(Dataset entries)
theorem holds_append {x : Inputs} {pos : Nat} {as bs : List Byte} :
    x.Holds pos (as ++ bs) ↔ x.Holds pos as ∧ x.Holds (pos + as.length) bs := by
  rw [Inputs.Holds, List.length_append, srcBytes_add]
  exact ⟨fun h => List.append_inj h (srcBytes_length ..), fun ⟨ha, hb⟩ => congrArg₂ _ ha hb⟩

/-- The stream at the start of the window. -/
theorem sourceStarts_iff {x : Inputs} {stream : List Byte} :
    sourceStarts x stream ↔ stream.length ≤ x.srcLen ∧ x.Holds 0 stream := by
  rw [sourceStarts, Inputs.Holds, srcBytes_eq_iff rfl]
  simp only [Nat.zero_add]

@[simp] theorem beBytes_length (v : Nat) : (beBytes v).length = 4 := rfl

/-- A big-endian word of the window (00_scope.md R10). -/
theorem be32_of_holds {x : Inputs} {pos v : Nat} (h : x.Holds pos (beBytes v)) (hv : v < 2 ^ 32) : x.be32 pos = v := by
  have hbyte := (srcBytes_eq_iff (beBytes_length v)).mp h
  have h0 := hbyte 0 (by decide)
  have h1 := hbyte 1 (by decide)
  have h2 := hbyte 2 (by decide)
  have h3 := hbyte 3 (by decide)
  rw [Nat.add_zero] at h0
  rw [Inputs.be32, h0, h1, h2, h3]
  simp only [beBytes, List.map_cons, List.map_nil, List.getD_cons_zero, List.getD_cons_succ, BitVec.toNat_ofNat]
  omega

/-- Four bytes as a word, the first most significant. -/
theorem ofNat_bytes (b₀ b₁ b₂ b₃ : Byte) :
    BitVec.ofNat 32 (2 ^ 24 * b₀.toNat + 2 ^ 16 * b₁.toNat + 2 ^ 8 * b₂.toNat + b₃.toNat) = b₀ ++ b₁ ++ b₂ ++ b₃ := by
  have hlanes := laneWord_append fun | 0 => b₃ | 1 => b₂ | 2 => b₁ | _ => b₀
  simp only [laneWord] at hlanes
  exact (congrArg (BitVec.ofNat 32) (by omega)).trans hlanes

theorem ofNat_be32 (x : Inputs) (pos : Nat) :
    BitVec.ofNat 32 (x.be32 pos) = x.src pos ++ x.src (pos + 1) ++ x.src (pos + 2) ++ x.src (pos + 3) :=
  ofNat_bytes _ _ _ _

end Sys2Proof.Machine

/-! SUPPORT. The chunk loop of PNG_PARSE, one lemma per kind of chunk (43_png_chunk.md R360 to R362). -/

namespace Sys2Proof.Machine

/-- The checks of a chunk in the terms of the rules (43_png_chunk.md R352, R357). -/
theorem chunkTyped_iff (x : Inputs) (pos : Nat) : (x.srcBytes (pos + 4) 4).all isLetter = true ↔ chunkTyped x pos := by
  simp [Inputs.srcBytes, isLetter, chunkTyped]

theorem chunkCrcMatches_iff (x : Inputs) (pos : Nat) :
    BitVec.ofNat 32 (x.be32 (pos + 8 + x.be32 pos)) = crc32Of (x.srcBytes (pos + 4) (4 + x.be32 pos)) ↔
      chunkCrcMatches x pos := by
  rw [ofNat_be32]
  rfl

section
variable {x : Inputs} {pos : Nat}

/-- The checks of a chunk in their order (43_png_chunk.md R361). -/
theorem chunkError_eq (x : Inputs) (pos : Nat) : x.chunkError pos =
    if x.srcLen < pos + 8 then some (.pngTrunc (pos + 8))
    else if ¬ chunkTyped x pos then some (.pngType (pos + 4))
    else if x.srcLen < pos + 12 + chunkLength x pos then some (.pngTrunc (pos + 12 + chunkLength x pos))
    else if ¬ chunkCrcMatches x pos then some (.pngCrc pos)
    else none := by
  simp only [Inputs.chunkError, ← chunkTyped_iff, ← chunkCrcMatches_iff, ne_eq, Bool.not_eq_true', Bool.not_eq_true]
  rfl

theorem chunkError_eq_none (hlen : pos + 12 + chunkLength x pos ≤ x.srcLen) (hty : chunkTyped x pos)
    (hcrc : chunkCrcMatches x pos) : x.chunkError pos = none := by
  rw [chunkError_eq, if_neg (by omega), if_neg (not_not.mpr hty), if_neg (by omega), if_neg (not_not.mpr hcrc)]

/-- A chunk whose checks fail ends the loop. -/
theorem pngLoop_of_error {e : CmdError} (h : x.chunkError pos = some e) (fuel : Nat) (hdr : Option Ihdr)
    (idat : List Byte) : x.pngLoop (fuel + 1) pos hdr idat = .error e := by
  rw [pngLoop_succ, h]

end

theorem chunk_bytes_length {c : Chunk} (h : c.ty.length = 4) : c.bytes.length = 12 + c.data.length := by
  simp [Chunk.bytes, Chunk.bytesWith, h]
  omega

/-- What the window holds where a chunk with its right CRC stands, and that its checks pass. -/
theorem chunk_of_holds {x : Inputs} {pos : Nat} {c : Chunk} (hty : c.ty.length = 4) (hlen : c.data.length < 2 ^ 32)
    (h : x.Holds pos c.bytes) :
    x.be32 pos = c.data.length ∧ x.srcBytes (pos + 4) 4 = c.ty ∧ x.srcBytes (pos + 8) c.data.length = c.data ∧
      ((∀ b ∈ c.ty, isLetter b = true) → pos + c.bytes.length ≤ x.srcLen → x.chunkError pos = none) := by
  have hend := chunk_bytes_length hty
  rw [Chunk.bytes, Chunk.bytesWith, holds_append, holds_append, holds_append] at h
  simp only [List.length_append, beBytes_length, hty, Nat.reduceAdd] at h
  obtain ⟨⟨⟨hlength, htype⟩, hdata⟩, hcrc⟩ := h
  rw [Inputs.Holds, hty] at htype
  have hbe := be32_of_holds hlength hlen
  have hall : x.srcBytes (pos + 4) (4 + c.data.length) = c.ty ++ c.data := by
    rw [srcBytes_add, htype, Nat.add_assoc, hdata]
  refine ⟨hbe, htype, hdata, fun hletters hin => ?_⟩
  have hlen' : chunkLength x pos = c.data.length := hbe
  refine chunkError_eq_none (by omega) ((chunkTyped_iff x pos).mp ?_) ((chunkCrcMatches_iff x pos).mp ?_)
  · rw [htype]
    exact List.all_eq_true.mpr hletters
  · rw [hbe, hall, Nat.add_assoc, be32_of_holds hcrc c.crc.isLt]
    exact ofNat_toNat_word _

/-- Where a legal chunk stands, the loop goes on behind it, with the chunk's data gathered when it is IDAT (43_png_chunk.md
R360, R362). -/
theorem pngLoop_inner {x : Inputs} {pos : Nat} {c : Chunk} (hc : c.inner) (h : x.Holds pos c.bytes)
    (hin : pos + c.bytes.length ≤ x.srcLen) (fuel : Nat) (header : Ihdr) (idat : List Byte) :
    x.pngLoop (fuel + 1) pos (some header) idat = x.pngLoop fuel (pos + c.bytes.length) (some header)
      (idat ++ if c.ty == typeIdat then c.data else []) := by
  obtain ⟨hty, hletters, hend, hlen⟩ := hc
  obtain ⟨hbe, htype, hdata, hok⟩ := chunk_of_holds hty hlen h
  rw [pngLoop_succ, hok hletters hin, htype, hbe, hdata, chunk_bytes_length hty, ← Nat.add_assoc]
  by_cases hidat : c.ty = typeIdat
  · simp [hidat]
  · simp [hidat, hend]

What the task asks - When you have gone through the records above, say how many lines include the word "else", and write nothing besides that number.

Written response - 5